▸ **WHAT IS BEING ASKED**
Look below for the line containing "lies within the"; from there through the line containing "(∀ (s : State) (v : Word), Completes (exec (.heddleTrkselWrite", both lines included, please set down each line exactly and nothing else.

▸ **RECORDS FOR THIS EXERCISE**
-- ==== Sys2Proof/Certificates/Slice0/Obligations.lean ====
section
/-! DEFINITION. The statements for the provers. -/

open Sys2Proof Sys2Proof.Machine

/-- With a command at the front of its queue a state steps as that command does on the state with the rest of the queue. The
queue is the model's own (log entry 1). -/
def Obligations.StepRunsTheFrontCommand : Prop :=
  ∀ (c : Sys2Proof.Instr) (s : State) (rest : List Sys2Proof.Instr), step { s with pending := c :: rest } = exec c
    { s with pending := rest }

/-- Where no command waits a step changes nothing. The spec speaks of no queue; this is the choice of log entry 1. -/
def Obligations.EmptyQueueIdles : Prop :=
  ∀ (s : State), s.pending = [] → step s = .next s

/-- In every state every command of the table answers a next state, never a fault and never a refusal, and leaves the queue
of waiting commands as it was: no command of a module queues another. -/
def Obligations.EveryCommandAnswersAndLeavesTheQueue : Prop :=
  ∀ (i : Sys2Proof.Instr) (s : State), Completes (exec i s) (fun t => t.pending = s.pending)

/-- After reset the memory is in its canonical form and lists nothing, no command waits, the module is in BOOT as ALONE, and
the registers whose reset value is not zero read as the register tables give them: SYS_ID, SYS_STATE, WARP_CFG,
HEDDLE_OLDEST, OBS_R95, OBS_H95, GNSS_CORRAGE, GNSS_CLSVER and TIME_UNC, while WARP_STAT, CMD_STAT, SHUTTLE_CODEFREE and
SHERD_WEAR read zero. -/
def Obligations.ResetState : Prop :=
  (Inv State.reset) ∧
  (State.reset.mem = [] ∧ State.reset.pending = [] ∧ State.reset.sys.st = .boot ∧ State.reset.sys.role = .alone) ∧
  (State.reset.regAt 0x40000000 = 0x8640B100#32 ∧ State.reset.regAt 0x40000004 = 1#32 ∧ State.reset.regAt 0x40010000 = 1#32) ∧
  (State.reset.regAt 0x40020004 = 0xFFFFFFFF#32 ∧ State.reset.regAt 0x40030008 = 0xFFFFFFFF#32 ∧ State.reset.regAt 0x4003000C
    = 0xFFFFFFFF#32) ∧
  (State.reset.regAt 0x4007010C = 0x0000FFFF#32 ∧ State.reset.regAt 0x4007011C = 0x00010000#32 ∧ State.reset.regAt 0x40080010
    = 0xFFFFFFFF#32) ∧
  (State.reset.regAt 0x40010004 = 0#32 ∧ State.reset.regAt 0x40130000 = 0#32 ∧ State.reset.regAt 0x4011001C = 0#32)

/-- From every state whose memory is in its canonical form, one cell per listed address at rising addresses and none that
holds what an unlisted one reads as, a step leads to such a state. That a byte that nothing has written reads zero is
the choice of log entry 5. -/
def Obligations.StepKeepsInv : Prop :=
  ∀ (s t : State), Inv s → step s = .next t → Inv t

/-- Of all commands only MEM_WRITE and the monitor's WR can change a byte of the General SRAM, and the end of the hold-up
time, which loses it: registers and memory are written from outside only through these (R28, R534, R662). -/
def Obligations.OnlyWritersChangeMemory : Prop :=
  ∀ (i : Sys2Proof.Instr) (s t : State), exec i s = .next t → t.mem ≠ s.mem → (∃ h a b m, i = .memWrite h a b m) ∨ (∃ m, i =
    .monWr m) ∨ i = .holdUpEnd

/-- An accepted MEM_WRITE to the General partition stores its bytes at rising addresses from the one given, and every other
byte of the memory reads as before; a MEM_WRITE to an address that may not be written ends with 0x1005 and writes
nothing, and where another block owns the place the integrity event is raised besides. -/
def Obligations.WrittenMemoryReadsBack : Prop :=
  (∀ (s : State) (h : Hdr) (x : CmdSession) (a : Nat) (b : List Byte), Inv s → s.accepts h 0x0902 x = true → spanIn [general]
    a b.length = true → Completes (exec (.memWrite h a b true) s) (fun t => ∀ n, memRead t.mem n = if a ≤ n ∧ n < a +
    b.length then b.getD (n - a) 0 else memRead s.mem n)) ∧
  (∀ (s : State) (h : Hdr) (x : CmdSession) (a : Nat) (b : List Byte) (m : Bool), s.accepts h 0x0902 x = true → writable a
    b.length = false → exec (.memWrite h a b m) s = .next (if ownedSpan a b.length = true then ((s.heard h.sess x).finish
    h.sess 0x0902 h.cseq 0x1005 (be32 0)).blockedWrite else (s.heard h.sess x).finish h.sess 0x0902 h.cseq 0x1005 (be32
    0)))

/-- Whatever command of the opcode table a session sends as a new one while it waits for no reply: where the session's level
is below the opcode's, or an unprovisioned session may not use it, or the module's state or pair role is not legal for
it, the command is refused with a status other than zero and the refusal is all that follows (R21, R22, R527, R532,
R533). -/
def Obligations.LevelStateAndRoleAreChecked : Prop :=
  ∀ (i : Sys2Proof.Instr) (h : Hdr) (op : Nat) (s : State) (x : CmdSession), asCommand i = some (h, op) → s.cmdSess h.sess =
    some x → s.serves = true → x.waiting = none → (∀ q r, x.last = some (q, r) → q ≠ h.cseq ∧ seqNewer q h.cseq = false) →
    ((s.heard h.sess x).levelOf x < (cmdSpec op).level ∨ (x.unprov = true ∧ unprovOps.contains op = false) ∨ (cmdSpec
    op).legal (s.heard h.sess x) = false) → ∃ e d, e ≠ 0 ∧ exec i s = .next ((s.heard h.sess x).finish h.sess op h.cseq e
    (be32 d))

/-- A refused command leaves module state, configuration, every block, the memory and the Draft ledger as they were; it
counts in CMD_REFCNT and CMD_LASTREF and leaves its record (R21, R549, R647). -/
def Obligations.RefusalsHaveNoEffect : Prop :=
  (∀ (s t : State) (i op e : Nat) (q : Word) (r : List Byte), e ≠ 0 → t = s.finish i op q e r → t.cmd.refCnt = sat32
    s.cmd.refCnt ∧ t.cmd.accCnt = s.cmd.accCnt ∧ t.cmd.lastRefStatus = BitVec.ofNat 16 e ∧ t.cmd.lastRefOpcode =
    BitVec.ofNat 16 op) ∧
  (∀ (s t : State) (i op e : Nat) (q : Word) (r : List Byte), t = s.finish i op q e r → t.sys = s.sys ∧ t.draft = s.draft ∧
    t.staged = s.staged ∧ t.prevDraft = s.prevDraft ∧ t.clk = s.clk ∧ t.warp = s.warp ∧ t.heddle = s.heddle ∧ t.obs =
    s.obs ∧ t.wheel = s.wheel ∧ t.guide = s.guide ∧ t.alloc = s.alloc ∧ t.plant = s.plant ∧ t.loop = s.loop ∧ t.rio =
    s.rio ∧ t.adc = s.adc ∧ t.shuttle = s.shuttle ∧ t.mirror = s.mirror ∧ t.kiln = s.kiln ∧ t.kport = s.kport ∧ t.time =
    s.time ∧ t.gnss = s.gnss ∧ t.sess = s.sess ∧ t.sec = s.sec ∧ t.mem = s.mem ∧ t.copies = s.copies ∧ t.copySeq =
    s.copySeq ∧ t.shown = s.shown ∧ t.field = s.field ∧ t.glaze = s.glaze ∧ t.mon = s.mon ∧ t.pmic = s.pmic ∧ t.free =
    s.free)

/-- Whatever command of the opcode table a session sends: with the CSEQ of the last one evaluated it is not evaluated again
and the stored reply is sent again, with an older CSEQ it is answered by 0x1006 and the stored reply stays (R530). -/
def Obligations.RepeatedAndOldSequenceNumbers : Prop :=
  (∀ (i : Sys2Proof.Instr) (h : Hdr) (op : Nat) (s : State) (x : CmdSession) (r : List Byte), asCommand i = some (h, op) →
    s.cmdSess h.sess = some x → s.serves = true → x.last = some (h.cseq, r) → r ≠ [] → exec i s = .next ((s.heard h.sess
    x).emit (.reply x.idx r))) ∧
  (∀ (i : Sys2Proof.Instr) (h : Hdr) (op : Nat) (s : State) (x : CmdSession) (q : Word) (r : List Byte), asCommand i = some
    (h, op) → s.cmdSess h.sess = some x → s.serves = true → x.last = some (q, r) → 1 ≤ (q - h.cseq).toNat → (q -
    h.cseq).toNat ≤ 2147483647 → exec i s = .next ((s.heard h.sess x).turnAway x op h.cseq 0x1006))

/-- Sets 0 to 3 have the parameters of R613 in every state, whatever sets a Draft defines, and give the check values of R613
over the nine ASCII bytes 123456789. -/
def Obligations.FixedGlazeSets : Prop :=
  (∀ (s : State), s.glazeSet 0 = some
    { width := 32, refin := true, refout := true, poly := 0x1EDC6F41, init := 0xFFFFFFFF, xorout := 0xFFFFFFFF } ∧
    s.glazeSet 1 = some
    { width := 32, refin := true, refout := true, poly := 0x04C11DB7, init := 0xFFFFFFFF, xorout := 0xFFFFFFFF } ∧
    s.glazeSet 2 = some { width := 24, refin := false, refout := false, poly := 0x864CFB, init := 0, xorout := 0 } ∧
    s.glazeSet 3 = some { width := 16, refin := false, refout := false, poly := 0x1021, init := 0xFFFF, xorout := 0 }) ∧
  (∀ (s : State) (g : GlazeSet) (i : Nat), i < 4 → s.glazeSet i = some g → glazeCheck g
    [0x31, 0x32, 0x33, 0x34, 0x35, 0x36, 0x37, 0x38, 0x39] = [0xE3069283, 0xCBF43926, 0xCDE703, 0x29B1].getD i 0)

/-- The three lands show the code of R689 for each module state, blink together at 1 Hz in SERVICE and at 4 Hz when both
firmware slots failed. -/
def Obligations.StateLamps : Prop :=
  (∀ (s : State), (s.sys.st = .off → s.leds = .steady false false false) ∧ (s.sys.st = .boot → s.sys.bootFailed = false →
    s.leds = .steady false false true) ∧ (s.sys.st = .selftest → s.leds = .steady false true false) ∧ (s.sys.st = .standby
    → s.leds = .steady false true true) ∧ (s.sys.st = .ready → s.leds = .steady true false false) ∧ (s.sys.st = .active →
    s.leds = .steady true false true) ∧ (s.sys.st = .degraded → s.leds = .steady true true false) ∧ (s.sys.st = .safe →
    s.leds = .steady true true true) ∧ (s.sys.st = .service → s.leds = .blink 1)) ∧
  (∀ (s : State), s.sys.bootFailed = true → s.sys.st = .boot → s.leds = .blink 4)

/-- At a beat edge that is due the beat count becomes zero when beats have not run before it, and is one higher otherwise,
whether the beat starts or is dropped; WARP_BEAT_H holds its high word, and reading that register latches its low word
into WARP_BEAT_L. -/
def Obligations.BeatCount : Prop :=
  (∀ (s : State), s.edgeDue = true → s.warp.run = false → Completes (exec .beatEdge s) (fun t => t.warp.beatCount = 0 ∧
    t.warpReg 0x14 = 0#32)) ∧
  (∀ (s : State), s.edgeDue = true → s.warp.run = true → Completes (exec .beatEdge s) (fun t => t.warp.beatCount =
    s.warp.beatCount + 1 ∧ t.warpReg 0x14 = BitVec.ofNat 32 ((s.warp.beatCount + 1) / 4294967296))) ∧
  (∀ (s : State), Completes (exec .warpBeatHRead s) (fun t => t.warpReg 0x10 = BitVec.ofNat 32 s.warp.beatCount))

/-- Whatever SAFE cause arises in ACTIVE or DEGRADED, the module is in SAFE at once with that cause recorded, a waiting
entry into ACTIVE is discarded, no telegram of a beat is left to send, the DP mode is IDLE and every loop slot that ran
is OPEN (R53, R199, R278, R519, R520). -/
def Obligations.SafeAtOnce : Prop :=
  ∀ (s t : State) (c : Nat), c < 8 → s.sys.st = .active ∨ s.sys.st = .degraded → t = s.enterSafe c → t.sys.st = .safe ∧
    t.sys.pending = none ∧ t.warp.txBeat = [] ∧ t.guide.mode = 0 ∧ t.cmd.safe.getLsbD c = true ∧ t.loop.slots.all (fun p
    => decide (p.2.st ≤ 1)) = true

/-- Wrapped into an integer type, a number stays congruent to itself modulo two to the type's width and lies within the
type's limits, and a number within the limits stays what it is (R494). -/
def Obligations.IntegersWrap : Prop :=
  (∀ (ty : Nat) (n : Int), tyInt ty = true → (twInt ty (twWrap ty n) - n) % ((2 ^ tyBits ty : Nat) : Int) = 0 ∧ twMin ty ≤
    twInt ty (twWrap ty n) ∧ twInt ty (twWrap ty n) ≤ twMax ty) ∧
  (∀ (ty : Nat) (n : Int), tyInt ty = true → twMin ty ≤ n → n ≤ twMax ty → twInt ty (twWrap ty n) = n)

/-- A write to HEDDLE_SESSEL, HEDDLE_TRKSEL, OBS_SEL, ALLOC_THRSEL, PWR_SECSEL, LOOP_SLOTSEL, TIME_SRCSEL, KILN_INSEL or
KILN_OUTSEL completes in every state: the register then reads the index written, reduced to its field, and nothing
outside the block that holds the register and its window changes. -/
def Obligations.SelectorWritesA : Prop :=
  (∀ (s : State) (v : Word), Completes (exec (.heddleSesselWrite v) s) (fun t => t.regAt 0x40020008 = word (v.toNat % 512) ∧
    { t with heddle := s.heddle } = s)) ∧
  (∀ (s : State) (v : Word), Completes (exec (.heddleTrkselWrite v) s) (fun t => t.regAt 0x40020040 = word (v.toNat % 64) ∧
    { t with heddle := s.heddle } = s)) ∧
  (∀ (s : State) (v : Word), Completes (exec (.obsSelWrite v) s) (fun t => t.regAt 0x40030028 = word (v.toNat % 32) ∧
    { t with obs := s.obs } = s)) ∧
  (∀ (s : State) (v : Word), Completes (exec (.allocThrselWrite v) s) (fun t => t.regAt 0x40050010 = word (v.toNat % 32) ∧
    { t with alloc := s.alloc } = s)) ∧
  (∀ (s : State) (v : Word), Completes (exec (.pwrSecselWrite v) s) (fun t => t.regAt 0x40150810 = word (v.toNat % 8) ∧
    { t with plant := s.plant } = s)) ∧
  (∀ (s : State) (v : Word), Completes (exec (.loopSlotselWrite v) s) (fun t => t.regAt 0x40060018 = word (v.toNat % 64) ∧
    { t with loop := s.loop } = s)) ∧
  (∀ (s : State) (v : Word), Completes (exec (.timeSrcselWrite v) s) (fun t => t.regAt 0x40080030 = v &&& 3 ∧
    { t with time := s.time } = s)) ∧
  (∀ (s : State) (v : Word), Completes (exec (.kilnInselWrite v) s) (fun t => t.regAt 0x400F0034 = word (v.toNat % 32) ∧
    t.regAt 0x400F0038 = s.mirrorWord (0x1000 + 4 * (v.toNat % 32)) ∧ { t with kport := s.kport } = s)) ∧
  (∀ (s : State) (v : Word), Completes (exec (.kilnOutselWrite v) s) (fun t => t.regAt 0x400F003C = word (v.toNat % 16) ∧
    t.regAt 0x400F0040 = s.mirrorWord (0x2000 + 16 * (v.toNat % 16)) ∧ { t with kport := s.kport } = s))

/-- A write to GNSS_STRMSEL, GNSS_CHSEL, GNSS_SIGSEL, SHUTTLE_TASKSEL, NET_PORTSEL, NET_SESSEL, FIELD_UARTSEL, FIELD_CANSEL,
RIO_STASEL, GLAZE_PSSEL or ADC_CHSEL completes in every state: the register then reads the index written, reduced to its
field, and nothing outside the block that holds the register and its window changes. -/
def Obligations.SelectorWritesB : Prop :=
  (∀ (s : State) (v : Word), Completes (exec (.gnssStrmselWrite v) s) (fun t => t.regAt 0x40070010 = v &&& 15 ∧
    { t with gnss := s.gnss } = s)) ∧
  (∀ (s : State) (v : Word), Completes (exec (.gnssChselWrite v) s) (fun t => t.regAt 0x40070040 = v &&& 511 ∧
    { t with gnss := s.gnss } = s)) ∧
  (∀ (s : State) (v : Word), Completes (exec (.gnssSigselWrite v) s) (fun t => t.regAt 0x40070120 = v &&& 511 ∧
    { t with gnss := s.gnss } = s)) ∧
  (∀ (s : State) (v : Word), Completes (exec (.shuttleTaskselWrite v) s) (fun t => t.regAt 0x40110030 = word (v.toNat % 8) ∧
    { t with shuttle := s.shuttle } = s)) ∧
  (∀ (s : State) (v : Word), Completes (exec (.netPortselWrite v) s) (fun t => t.regAt 0x40090020 = v &&& 3 ∧
    { t with net := s.net } = s)) ∧
  (∀ (s : State) (v : Word), Completes (exec (.netSesselWrite v) s) (fun t => t.regAt 0x40090040 = v &&& 511 ∧
    { t with net := s.net } = s)) ∧
  (∀ (s : State) (v : Word), Completes (exec (.fieldUartselWrite v) s) (fun t => t.regAt 0x400A0010 = v &&& 7 ∧
    { t with field := s.field } = s)) ∧
  (∀ (s : State) (v : Word), Completes (exec (.fieldCanselWrite v) s) (fun t => t.regAt 0x400A0020 = v &&& 3 ∧
    { t with field := s.field } = s)) ∧
  (∀ (s : State) (v : Word), Completes (exec (.rioStaselWrite v) s) (fun t => t.regAt 0x400B0020 = word (v.toNat % 128) ∧
    { t with rio := s.rio } = s)) ∧
  (∀ (s : State) (v : Word), Completes (exec (.glazePsselWrite v) s) (fun t => t.regAt 0x400D0010 = word (v.toNat % 64) ∧
    { t with glaze := s.glaze } = s)) ∧
  (∀ (s : State) (v : Word), Completes (exec (.adcChselWrite v) s) (fun t => t.regAt 0x400C0020 = word (v.toNat % 32) ∧
    { t with adc := s.adc } = s))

▸ **RESPONSE TO THIS EXERCISE**
/-- Wrapped into an integer type, a number stays congruent to itself modulo two to the type's width and lies within the
type's limits, and a number within the limits stays what it is (R494). -/
def Obligations.IntegersWrap : Prop :=
  (∀ (ty : Nat) (n : Int), tyInt ty = true → (twInt ty (twWrap ty n) - n) % ((2 ^ tyBits ty : Nat) : Int) = 0 ∧ twMin ty ≤
    twInt ty (twWrap ty n) ∧ twInt ty (twWrap ty n) ≤ twMax ty) ∧
  (∀ (ty : Nat) (n : Int), tyInt ty = true → twMin ty ≤ n → n ≤ twMax ty → twInt ty (twWrap ty n) = n)

/-- A write to HEDDLE_SESSEL, HEDDLE_TRKSEL, OBS_SEL, ALLOC_THRSEL, PWR_SECSEL, LOOP_SLOTSEL, TIME_SRCSEL, KILN_INSEL or
KILN_OUTSEL completes in every state: the register then reads the index written, reduced to its field, and nothing
outside the block that holds the register and its window changes. -/
def Obligations.SelectorWritesA : Prop :=
  (∀ (s : State) (v : Word), Completes (exec (.heddleSesselWrite v) s) (fun t => t.regAt 0x40020008 = word (v.toNat % 512) ∧
    { t with heddle := s.heddle } = s)) ∧
  (∀ (s : State) (v : Word), Completes (exec (.heddleTrkselWrite v) s) (fun t => t.regAt 0x40020040 = word (v.toNat % 64) ∧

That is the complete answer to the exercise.